-- ==== Sys2Proof/Machine/Start.lean ====
section
/-! DEFINITION. Starts of the node: what every part holds when a start begins, the steps of R462, the two early ends of
R465, and the kinds of start of R463. -/

namespace Sys2Proof.Machine

/-! ### What a start finds -/

/-- The registers that outlive a start: the RTC with its alarm and trim, TIME_VALID, TIME_LOST, the BKP counters and the
canary (R390, R463). -/
def keptKeys : List Nat :=
  [F.RTC_STAT_TIME_VALID, F.RTC_STAT_TIME_LOST, F.RTC_STAT_ALARM_FIRED, F.RTC_STAT_CAL_END, F.RTC_STAT_SEC_END, F.RTC_ALARM_LO,
   F.RTC_ALARM_HI_SEC, F.RTC_ALARM_HI_ARMED, F.RTC_CAL, F.BKP_MAIN_LOSS, F.BKP_LOSS_AT_LO, F.BKP_LOSS_AT_HI, F.BKP_CANARY].map
    (fun f => f.key 0)

/-- Every register at its reset value but those of `keep`; every part empty, but what the fuses, the Vault, the always-on
island and the pins hold. The token bucket of the marks is full, at the reset RATE of 16 (log entry 49). Line time stands
still until the start is complete. -/
def State.fresh (s : State) (keep : List Nat) : State :=
  { regs := s.regs.filter (fun r => keep.contains r.1), pending := s.pending, out := s.out, boot := s.boot, fuses := s.fuses,
    clk := { s.clk with lt := 0, ltFrac := 0, slewRate := 0, slewLeft := 0, ltOn := false },
    marks := { Marks.zero with held := s.marks.held, tokens := 16 * 1000000000, tokenAt := s.clk.now }, vault := { s.vault with ops := [], bootKey := none },
    qry := Quarry.zero, pwr := { Power.zero with swLevel := s.pwr.swLevel },
    rtc := { s.rtc with form := false, forced := false },
    mtr := { Meter.zero with retained := s.mtr.retained, snapCount := s.mtr.snapCount },
    loads := List.replicate 48 LChan.zero, course := 0, base := 0, sched := builtIn, pendSched := none, loading := none,
    so := { SetOut.zero with cab := s.so.cab, cpl := s.so.cpl }, pace := Pacing.zero, lines := List.replicate 8 Line.zero,
    keys := [], trw := Trowel.zero, loc := Locals.zero, twin := { Twin.zero with killPin := s.twin.killPin },
    host := { HostX.zero with perst := s.host.perst }, isl := ⟨[], [], 0, 0⟩, test := SelfTest.zero, mon := s.mon,
    dump := Dump.zero, tap := { s.tap with ir := 1 }, pins := { s.pins with join := none, pps := none, back := false } }

/-- The fuse blocks as step 2 loads them: a block that fails its check is all zeros (R423). -/
def Boot.load (straps : Nat) (fu : Fuses) (err : Nat) : Boot :=
  { straps := straps % 256, uid := if bit err 0 then 0 else fu.uid % 2 ^ 48, fuseLanes := if bit err 3 then 0 else fu.lanes,
    fuseWords := if bit err 4 then 0 else (fu.spent.map (·.2)).sum, repairs := if bit err 4 then [] else fu.repairs }

/-! ### Steps -/

/-- Step 2: fuses, and the remap and wear tables (R423, R409, R417, R418). -/
def State.stepTwo (s : State) (f : StartFacts) : State :=
  let s := (s.set F.FUSE_STAT_LOADED 1).set F.FUSE_STAT_LOAD_ERR f.loadErr
  let s := if f.loadErr % 32 = 0 then s else s.irq 0x37 9
  let s := if f.mapLost then { s with vault := { s.vault with remap := [] } } else s
  let n := ((List.range 256).filter (fun i => decide ((s.physInfo (1792 + i)).state = .spare))).length
  let s := (s.set F.VLT_STAT_SPARES_LEFT n).setB F.VLT_STAT_WEAR_WARN (decide (n < 64))
  let s := if n = 0 then (s.set F.VLT_STAT_EXHAUSTED 1).set F.MARK_STAT_FIRST_ONLY 1 else s
  if f.mapLost then ((s.set F.VLT_STAT_MAP_LOST 1).set F.MARK_STAT_FIRST_ONLY 1).wearMark 1 0xFFFF else s

/-- Step 3: every PLL but those that fail locks (R462, R465). -/
def State.stepThree (s : State) (f : StartFacts) : State :=
  let bad := (List.range 13).filter (bit f.plls)
  { s.set F.ISL_PLL_LOCKED (0x1FFF - f.plls % 0x2000) with isl := { s.isl with pllLost := bad } }

/-- One bank of the start-up march: a bank that fails is BAD (R289, R294). -/
def State.bootMarch (s : State) (f : MarchFacts) : State :=
  let (s, code, _) := s.marchResult f
  if code = 3 then ((s.setBank f.bank 6).orBit F.MRCH_BOOT_BAD (f.bank % 32) (f.bank / 32)).mark 0x053 [f.bank, 0]
  else if code = 2 then s.orBit F.MRCH_BOOT_REP (f.bank % 32) (f.bank / 32) else s

/-- The lane map of a start: working lanes in ascending order on P0 to P7, the ninth at rest (R190, R193, R313). -/
def State.laneStart (s : State) : State :=
  let ok := (List.range 9).filter (fun l => s.laneWorks l)
  let rest := ok.getD 8 0xF
  let s := (List.range 8).foldl (fun s p => s.set (F.LANE_MAP_P p) (ok.getD p 0xF)) s
  let s := ok.foldl (fun s l => s.set (F.LANE_STATE_L l) (if l = rest then 1 else 0)) s
  let s := (s.set F.LANE_REST_REST rest).set F.LANE_REST_WORKING ok.length
  (s.setB F.LANE_REST_DEGRADED (rest == 0xF)).setB F.LANE_REST_SHORT (decide (ok.length < 8))

/-- The outcome of start-up LBIST in one domain (R313): a lane, a Lintel, any other domain. -/
def State.bootTest (s : State) (t : BootTest) : State :=
  if t.abandoned then s
  else if t.ckpt = 0 then s.set F.LBST_D_STAT_STATE 2 t.domain
  else if t.domain < 9 then
    let s := (((s.inc F.LBST_FAILS).inc F.LBST_D_RUNS_FAIL t.domain).set F.LBST_D_CKPT_FAIL_AT t.ckpt t.domain).irq 0x24 8
    let s := (s.set F.LBST_D_STAT_STATE 3 t.domain).set (F.LANE_STATE_L t.domain) 3
    (s.irq 0x1A 9).mark 0x061 [t.domain, 0]
  else s.runFails t.domain t.ckpt

/-- Step 6: the domains that `tests` names have the outcomes it gives; any other passed. Domain 9 is not run (R313). -/
def State.stepSix (s : State) (tests : List BootTest) : State :=
  let all := ((List.range 33).filter (· != 9)).map (fun d => (tests.find? (fun t => t.domain == d)).getD ⟨d, false, 0⟩)
  let s := all.foldl (fun s t => s.bootTest t) s
  let s := { s with test := SelfTest.zero }
  let s := (s.set F.LBST_STAT_BOOT_RUN 1).setB F.LBST_STAT_BOOT_PASS (all.all (fun t => !t.abandoned && t.ckpt == 0))
  s.irq 0x24 11

/-- Step 7: image A where it is valid, else image B; `none` where neither is (R420, R211). -/
def State.stepSeven (s : State) : Option State :=
  let s := s.checkBoot
  if s.on F.VLT_BOOT_A_VALID || s.on F.VLT_BOOT_B_VALID then
    let b := !(s.on F.VLT_BOOT_A_VALID)
    let s := (s.set F.TRW_STAT_MCODE_OK 1).setB F.TRW_STAT_MCODE_IMG b
    let s := s.set F.TRW_STAT_MCODE_VER (s.mcodeVer (if b then 0x40000 else 0))
    some ({ s with marks := { s.marks with tokens := s.get F.MARK_CFG_RATE * 1000000000, tokenAt := s.clk.now } }).startMarks
  else none

/-- The sequence that a subset slot of the Vault holds; 0 where it is not valid (R490). -/
def State.slotSeq (s : State) (k : Nat) : Nat :=
  let x := 0x6C0000 + k * 0x10000
  let h := s.vBytes x 64
  let n := leVal ((h.drop 4).take 4)
  if h.take 2 == [0xB5, 0xD0] && 68 ≤ n && n ≤ 0x10000 && leVal (s.vBytes (x + n - 4) 4) == crc32r (s.vBytes x (n - 4)) then
    leVal ((h.drop 0x30).take 4)
  else 0

/-- DUMP_SLOT of every slot, and the highest sequence (R490). -/
def State.dumpSlots (s : State) : State :=
  let q := (List.range 4).map (fun k => s.slotSeq k)
  let s := (List.range 4).foldl (fun s k => s.set F.DUMP_SLOT (q.getD k 0) k) s
  { s with dump := { s.dump with high := q.foldl max 0 } }

/-- The strap substitutions in force (R468, R469): PREF_ARBITER, PREF_CONSIST. -/
def State.strapReports (s : State) : State :=
  if bit s.boot.straps 3 && (s.arbiter || !s.wayside) then
    s.substitution 0x00 2 0x10C s.boot.straps (setBit s.boot.straps 3 false)
  else s

/-- Step 8 (R462): metering, retirements, the schedule, line time, GA_JOIN, the roles, the strap reports, the START mark.
`intact` tells that the retention store is to be used, `why` is the bit of TOP_RSTC. -/
def State.stepEight (s : State) (intact : Bool) (why began : Nat) : State :=
  let s := s.startMeter intact
  let s := s.vault.retireQ.foldl (fun (s : State) (x : Nat × Nat) => s.trigger x.1 x.2) s
  let s := s.startSchedule
  let s := { s with clk := { s.clk with lt := 0, ltFrac := 0, ltOn := !(s.isl.pllLost.contains 8) },
                    pins := { s.pins with join := some true } }
  let s := { s with lines := s.lines.map (fun (l : Line) => { l with lfsr := lfsrSeed s.boot.uid }) }
  let s := if s.boot.role != 0 then s.set F.SETO_STAT_IS_DATUM 0 else s
  let s := (s.setTable [s.ownEntry]).sourceRegs
  let s := if s.twin.killPin then s.kill else s
  let s := s.strapReports.dumpSlots
  let s := s.mark 0x010 [2 ^ why, s.boot.straps, s.get F.TRW_STAT_MCODE_IMG, 0]
  let s := (s.set F.HOST_BOOT_START_MS (min ((s.clk.now - began) / 1000000) 0xFFFF)).startRuns
  { (s.set F.TOP_READY_READY (s.pins.testMode == 0 : Bool).toNat).set F.TOP_READY_STEP 8 with
    isl := { s.isl with started := 8 }, host := { s.host with wdogAt := s.clk.now } }

/-- The start stops after step `n` (R465). -/
def State.startFails (s : State) (n cause : Nat) : State :=
  { ((s.set F.HOST_BOOT_FAIL cause).set F.TOP_READY_STEP n).urgent 6 with isl := { s.isl with started := n } }

/-- The steps of R462 from the sampling of the straps on. -/
def State.runStart (s : State) (f : StartFacts) (warm intact : Bool) (why began : Nat) : State :=
  let s := (s.stepTwo f).stepThree f
  if bit f.plls 8 || bit f.plls 11 then s.startFails 4 1
  else
    let s := f.march.foldl (fun s m => s.bootMarch m) s
    let s := if bit s.boot.straps 7 && !warm then s.stepSix f.lbist else s
    let s := (s.laneStart).elapseTo (began + f.took)
    match s.stepSeven with
    | none => s.startFails 6 2
    | some s => s.stepEight intact why began

/-! ### Kinds of start (R463) -/

/-- The bits of TOP_RSTC. -/
def rstcField (why : Nat) : Fld :=
  match why with | 0 => F.TOP_RSTC_POR | 1 => F.TOP_RSTC_PIN | 2 => F.TOP_RSTC_SOFT | _ => F.TOP_RSTC_WDOG

/-- What a verdict raises (R389, R390): VERDICT, and for LOST the event and the mark of TIME_LOST. -/
def State.verdictReport (s : State) : State :=
  let s := s.irq 0x33 10
  if s.on F.BKP_STAT_INTACT then s
  else (s.irq 0x32 12).mark 0x081 [s.get F.BKP_STAT_CAUSE_CANARY + 2 * s.get F.BKP_STAT_CAUSE_BROWN + 4 * s.get F.BKP_STAT_CAUSE_OSC, 0]

/-- A start for reason `why`, held for `tSet` ns in step 1. `verdict` tells that one has been taken, `intact` that the
retention store is to be used. -/
def State.start (s : State) (f : StartFacts) (keep : List Nat) (warm verdict intact : Bool) (why tSet : Nat) : State :=
  let began := s.clk.now
  let s := s.vaultCut.fresh keep
  let fu := s.fuse
  let s := { s with boot := Boot.load f.straps fu f.loadErr, pins := { s.pins with testMode := f.testMode % 16 }, fuses := some fu }
  let s := if verdict then s.verdictReport else s
  let s := (s.elapse tSet).set (rstcField why) 1
  let s := (s.setB F.HOST_BOOT_WARM warm).setB F.RTC_STAT_CAL_END (decide (calEnd ≤ s.clk.sec))
  s.runStart { f with took := max f.took tSet } warm intact why began

/-- A start that follows the retention verdict, the canary reading `canary` (R389, R431). -/
def State.verdictStart (s : State) (f : StartFacts) (canary : Nat) (mayWarm : Bool) : State :=
  let s := ({ s with pins := { s.pins with main := true } }).set F.BKP_CANARY canary
  let s := s.verdict
  let ok := s.on F.BKP_STAT_INTACT
  let s := if ok then s else { s with marks := { s.marks with held := [] }, mtr := { s.mtr with retained := none } }
  let warm := mayWarm && ok
  let s := if warm then s.inc F.PWR_WARM_STARTS else s
  let verdicts := [F.BKP_STAT_INTACT, F.BKP_STAT_CAUSE_CANARY, F.BKP_STAT_CAUSE_BROWN, F.BKP_STAT_CAUSE_OSC].map (fun f => f.key 0)
  let keep := verdicts ++ (if ok then keptKeys
    else keptKeys.filter (fun k => k != F.BKP_LOSS_AT_LO.key 0 && k != F.BKP_LOSS_AT_HI.key 0))
  let keep := if warm then F.PWR_WARM_STARTS.key 0 :: keep else keep
  s.start f keep warm true ok 0 (if warm then 1000000 else 90000000)

/-- Power good (R462): the fuses are as `fu` tells at the first power-on, and as burns have left them afterwards. -/
def State.powerOn (s : State) (f : StartFacts) (fu : Fuses) (canary : Nat) : State :=
  ({ s with fuses := some (s.fuses.getD fu) }).verdictStart f canary false

/-- The DUMP_TAKEN mark waits in the always-on island (R491). -/
def State.dumpMark (s : State) (result slot : Nat) : State :=
  let tail := [s.get F.DUMP_STAT_AUTO, result] ++ le 2 (s.get F.DUMP_STAT_LEN_KIB) ++ le 4 s.dump.course ++ [slot, s.dump.flags]
    ++ le 4 (s.get F.DUMP_SEQ) ++ [0, 0]
  let m : Mark := { code := 0x011, deferred := false, invalid := !s.timeValid, bytes := rtcBytes s.clk.sec s.clk.sub ++ tail }
  if s.marks.held.length < 8 then { s with marks := { s.marks with held := s.marks.held ++ [m] } } else s.markDropped

/-- A reset or a loss of main abandons the subset that is being written; the mark tells that the image was complete (R489,
R491, R493). -/
def State.dumpAbandon (s : State) : State :=
  if s.get F.DUMP_STAT_STATE = 4 then s.dumpMark (s.get F.DUMP_STAT_DIRECT) 0xFF else s

/-- A node reset (R463): nothing is judged; a main-failure save in progress completes first, and metering goes to the
retention store. No reset acts while main is invalid. -/
def State.nodeReset (s : State) (f : StartFacts) (why : Nat) : State :=
  if !s.pins.main then s
  else
    let s := s.saveDone.dumpAbandon
    let s := if s.power ≤ 1 && s.isl.started = 8 then s.freezeMeter else s
    s.start f keptKeys false false true why 1000000

end Sys2Proof.Machine
end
----------------
Give back precisely the lines above that start at the line containing "(R389, R431). -/" and end at the line containing "if s.marks.held.length <", inclusive. No other lines belong in the output.

/-- A start that follows the retention verdict, the canary reading `canary` (R389, R431). -/
def State.verdictStart (s : State) (f : StartFacts) (canary : Nat) (mayWarm : Bool) : State :=
  let s := ({ s with pins := { s.pins with main := true } }).set F.BKP_CANARY canary
  let s := s.verdict
  let ok := s.on F.BKP_STAT_INTACT
  let s := if ok then s else { s with marks := { s.marks with held := [] }, mtr := { s.mtr with retained := none } }
  let warm := mayWarm && ok
  let s := if warm then s.inc F.PWR_WARM_STARTS else s
  let verdicts := [F.BKP_STAT_INTACT, F.BKP_STAT_CAUSE_CANARY, F.BKP_STAT_CAUSE_BROWN, F.BKP_STAT_CAUSE_OSC].map (fun f => f.key 0)
  let keep := verdicts ++ (if ok then keptKeys
    else keptKeys.filter (fun k => k != F.BKP_LOSS_AT_LO.key 0 && k != F.BKP_LOSS_AT_HI.key 0))
  let keep := if warm then F.PWR_WARM_STARTS.key 0 :: keep else keep
  s.start f keep warm true ok 0 (if warm then 1000000 else 90000000)

/-- Power good (R462): the fuses are as `fu` tells at the first power-on, and as burns have left them afterwards. -/
def State.powerOn (s : State) (f : StartFacts) (fu : Fuses) (canary : Nat) : State :=
  ({ s with fuses := some (s.fuses.getD fu) }).verdictStart f canary false

/-- The DUMP_TAKEN mark waits in the always-on island (R491). -/
def State.dumpMark (s : State) (result slot : Nat) : State :=
  let tail := [s.get F.DUMP_STAT_AUTO, result] ++ le 2 (s.get F.DUMP_STAT_LEN_KIB) ++ le 4 s.dump.course ++ [slot, s.dump.flags]
    ++ le 4 (s.get F.DUMP_SEQ) ++ [0, 0]
  let m : Mark := { code := 0x011, deferred := false, invalid := !s.timeValid, bytes := rtcBytes s.clk.sec s.clk.sub ++ tail }
  if s.marks.held.length < 8 then { s with marks := { s.marks with held := s.marks.held ++ [m] } } else s.markDropped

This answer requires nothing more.